#### PROBLEM STATEMENT:
The entries should be restated word for word.

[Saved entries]
/-- The three conditions of R271 hold for a context, but for the writes that cluster units hold; the model waits for
every load and store of its partition. -/
def State.invalidated (s : State) (ctx : W32) : Bool :=
  s.cores.toList.all fun k =>
    (k.retq.toList.all fun q => q.all fun e =>
      match e with
      | .marker x _ => x != ctx
      | .cmd _ => true) &&
    (k.stores.all fun p => ctxPart p.ctx != ctxPart ctx) && (k.lstores.all fun p => ctxPart p.ctx != ctxPart ctx) &&
    !(ctxPart k.ctx == ctxPart ctx && k.lateLoads.any LateLoad.dev)

/-- The invalidation of a context is done. -/
def State.endInvalidation (s : State) (ctx : W32) : State :=
  { (s.updCtx ctx fun x => { x with inval := false }) with
    cores := s.cores.map fun k => { k with oldTlb := k.oldTlb.filter fun e => !e.dropped ctx true } }

/-! ### ECC (R285) -/

/-- An uncorrectable error poisons its unit. -/
def CoreMem.poisonAt (m : CoreMem) (p : EccPlace) : CoreMem :=
  match p with
  | .kennel _ a => { m with poison := setInsert (a / 8) m.poison }
  | .acc _ a => { m with accPoison := setInsert (a / 8) m.accPoison }
  | .priv _ lane a => { m with privPoison := setInsert ((2048 * lane + a) / 8) m.privPoison }
  | .work _ a => { m with workPoison := setInsert (a / 8) m.workPoison }
  | .l1 _ pa => { m with l1Poison := setInsert (pa / 8) m.l1Poison }
  | .laneCode _ pc => { m with lanePoison := setInsert (pc.toNat / 8) m.lanePoison }
  | .tileCode _ a =>
    match m.overlays.getLast? with
    | some o => { m with codePoison := (o.ident, a / 8) :: m.codePoison }
    | none => m
  | .hbm _ | .l2 _ | .pool _ _ _ _ => m

/-- The core that a unit belongs to; none for HBM and the L2. -/
def eccCore (p : EccPlace) : Option CoreNo :=
  match p with
  | .kennel c _ | .acc c _ | .priv c _ _ | .work c _ | .pool c _ _ _ | .l1 c _ | .tileCode c _ | .laneCode c _ => some c
  | .hbm _ | .l2 _ => none

def State.poison (s : State) (p : EccPlace) : State :=
  match p, eccCore p with
  | .hbm pa, _ => s.setDev { s.dev with poison := setInsert (pa / 32) s.dev.poison }
  | .l2 pa, _ => s.setDev { s.dev with l2Poison := setInsert (pa / 8) s.dev.l2Poison }
  | .pool c lane slot r, _ => s.updThread c lane slot fun th => { th with poison := th.poison ||| 1#32 <<< (r.toNat / 2) }
  | _, some c => s.updCore c fun k => { k with mem := k.mem.poisonAt p }
  | _, none => s

/-- SLICE and PA of the machine check of an ECC error (R325). -/
def eccConcerns (p : EccPlace) : Nat × W64 :=
  match p with
  | .hbm pa | .l2 pa => (sliceOf pa, BitVec.ofNat 64 pa)
  | .l1 _ pa => (255, BitVec.ofNat 64 pa)
  | .kennel _ _ | .acc _ _ | .priv _ _ _ | .work _ _ | .pool _ _ _ _ | .tileCode _ _ | .laneCode _ _ => (255, 0)

/-- ECC_ERROR: a corrected error is counted; an uncorrectable one poisons and raises a machine check, for the context of
the core whose unit it strikes. -/
def execEccError (p : EccPlace) (hard : Bool) (syndrome : W64) (s : State) : Out :=
  if hard = false then .next (s.setDev { s.dev with corrected := s.dev.corrected + 1 })
  else
    let s := (s.setDev { s.dev with uncorrected := s.dev.uncorrected + 1 }).poison p
    let at_ := eccConcerns p
    .next (match eccCore p with
      | some c => s.machineCheck 2 ((s.core c).task.map Task.ctx) c.val at_.1 syndrome at_.2
      | none => s.machineCheck 2 none 255 at_.1 syndrome at_.2)

/-! ### The scrubber (R294) -/

/-- SCRUB_GRANULE: the scrubber writes zeros into a marked granule and clears its bit. -/
def execScrubGranule (g : Nat) (s : State) : Out := .next (s.setDev (s.dev.unmark g))

/-- The Secure Monitor marks the granules of a range; no earlier value of theirs can be read again. -/
def DevMem.mark (d : DevMem) (base size : Nat) : DevMem :=
  let gs := (List.range (size / 65536)).map (· + base / 65536)
  { d with scrub := gs.foldl (fun b g => b.set g true) d.scrub,
           old := d.old.filter fun o => !(decide (base ≤ o.pa) && decide (o.pa < base + size)) }

end Sys2Proof.Machine
end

#### ANSWER TO THIS PROBLEM:
/-- The three conditions of R271 hold for a context, but for the writes that cluster units hold; the model waits for
every load and store of its partition. -/
def State.invalidated (s : State) (ctx : W32) : Bool :=
  s.cores.toList.all fun k =>
    (k.retq.toList.all fun q => q.all fun e =>
      match e with
      | .marker x _ => x != ctx
      | .cmd _ => true) &&
    (k.stores.all fun p => ctxPart p.ctx != ctxPart ctx) && (k.lstores.all fun p => ctxPart p.ctx != ctxPart ctx) &&
    !(ctxPart k.ctx == ctxPart ctx && k.lateLoads.any LateLoad.dev)

/-- The invalidation of a context is done. -/
def State.endInvalidation (s : State) (ctx : W32) : State :=
  { (s.updCtx ctx fun x => { x with inval := false }) with
    cores := s.cores.map fun k => { k with oldTlb := k.oldTlb.filter fun e => !e.dropped ctx true } }

/-! ### ECC (R285) -/

/-- An uncorrectable error poisons its unit. -/
def CoreMem.poisonAt (m : CoreMem) (p : EccPlace) : CoreMem :=
  match p with
  | .kennel _ a => { m with poison := setInsert (a / 8) m.poison }
  | .acc _ a => { m with accPoison := setInsert (a / 8) m.accPoison }
  | .priv _ lane a => { m with privPoison := setInsert ((2048 * lane + a) / 8) m.privPoison }
  | .work _ a => { m with workPoison := setInsert (a / 8) m.workPoison }
  | .l1 _ pa => { m with l1Poison := setInsert (pa / 8) m.l1Poison }
  | .laneCode _ pc => { m with lanePoison := setInsert (pc.toNat / 8) m.lanePoison }
  | .tileCode _ a =>
    match m.overlays.getLast? with
    | some o => { m with codePoison := (o.ident, a / 8) :: m.codePoison }
    | none => m
  | .hbm _ | .l2 _ | .pool _ _ _ _ => m

/-- The core that a unit belongs to; none for HBM and the L2. -/
def eccCore (p : EccPlace) : Option CoreNo :=
  match p with
  | .kennel c _ | .acc c _ | .priv c _ _ | .work c _ | .pool c _ _ _ | .l1 c _ | .tileCode c _ | .laneCode c _ => some c
  | .hbm _ | .l2 _ => none

def State.poison (s : State) (p : EccPlace) : State :=
  match p, eccCore p with
  | .hbm pa, _ => s.setDev { s.dev with poison := setInsert (pa / 32) s.dev.poison }
  | .l2 pa, _ => s.setDev { s.dev with l2Poison := setInsert (pa / 8) s.dev.l2Poison }
  | .pool c lane slot r, _ => s.updThread c lane slot fun th => { th with poison := th.poison ||| 1#32 <<< (r.toNat / 2) }
  | _, some c => s.updCore c fun k => { k with mem := k.mem.poisonAt p }
  | _, none => s

/-- SLICE and PA of the machine check of an ECC error (R325). -/
def eccConcerns (p : EccPlace) : Nat × W64 :=
  match p with
  | .hbm pa | .l2 pa => (sliceOf pa, BitVec.ofNat 64 pa)
  | .l1 _ pa => (255, BitVec.ofNat 64 pa)
  | .kennel _ _ | .acc _ _ | .priv _ _ _ | .work _ _ | .pool _ _ _ _ | .tileCode _ _ | .laneCode _ _ => (255, 0)

/-- ECC_ERROR: a corrected error is counted; an uncorrectable one poisons and raises a machine check, for the context of
the core whose unit it strikes. -/
def execEccError (p : EccPlace) (hard : Bool) (syndrome : W64) (s : State) : Out :=
  if hard = false then .next (s.setDev { s.dev with corrected := s.dev.corrected + 1 })
  else
    let s := (s.setDev { s.dev with uncorrected := s.dev.uncorrected + 1 }).poison p
    let at_ := eccConcerns p
    .next (match eccCore p with
      | some c => s.machineCheck 2 ((s.core c).task.map Task.ctx) c.val at_.1 syndrome at_.2
      | none => s.machineCheck 2 none 255 at_.1 syndrome at_.2)

/-! ### The scrubber (R294) -/

/-- SCRUB_GRANULE: the scrubber writes zeros into a marked granule and clears its bit. -/
def execScrubGranule (g : Nat) (s : State) : Out := .next (s.setDev (s.dev.unmark g))

/-- The Secure Monitor marks the granules of a range; no earlier value of theirs can be read again. -/
def DevMem.mark (d : DevMem) (base size : Nat) : DevMem :=
  let gs := (List.range (size / 65536)).map (· + base / 65536)
  { d with scrub := gs.foldl (fun b g => b.set g true) d.scrub,
           old := d.old.filter fun o => !(decide (base ≤ o.pa) && decide (o.pa < base + size)) }

end Sys2Proof.Machine
end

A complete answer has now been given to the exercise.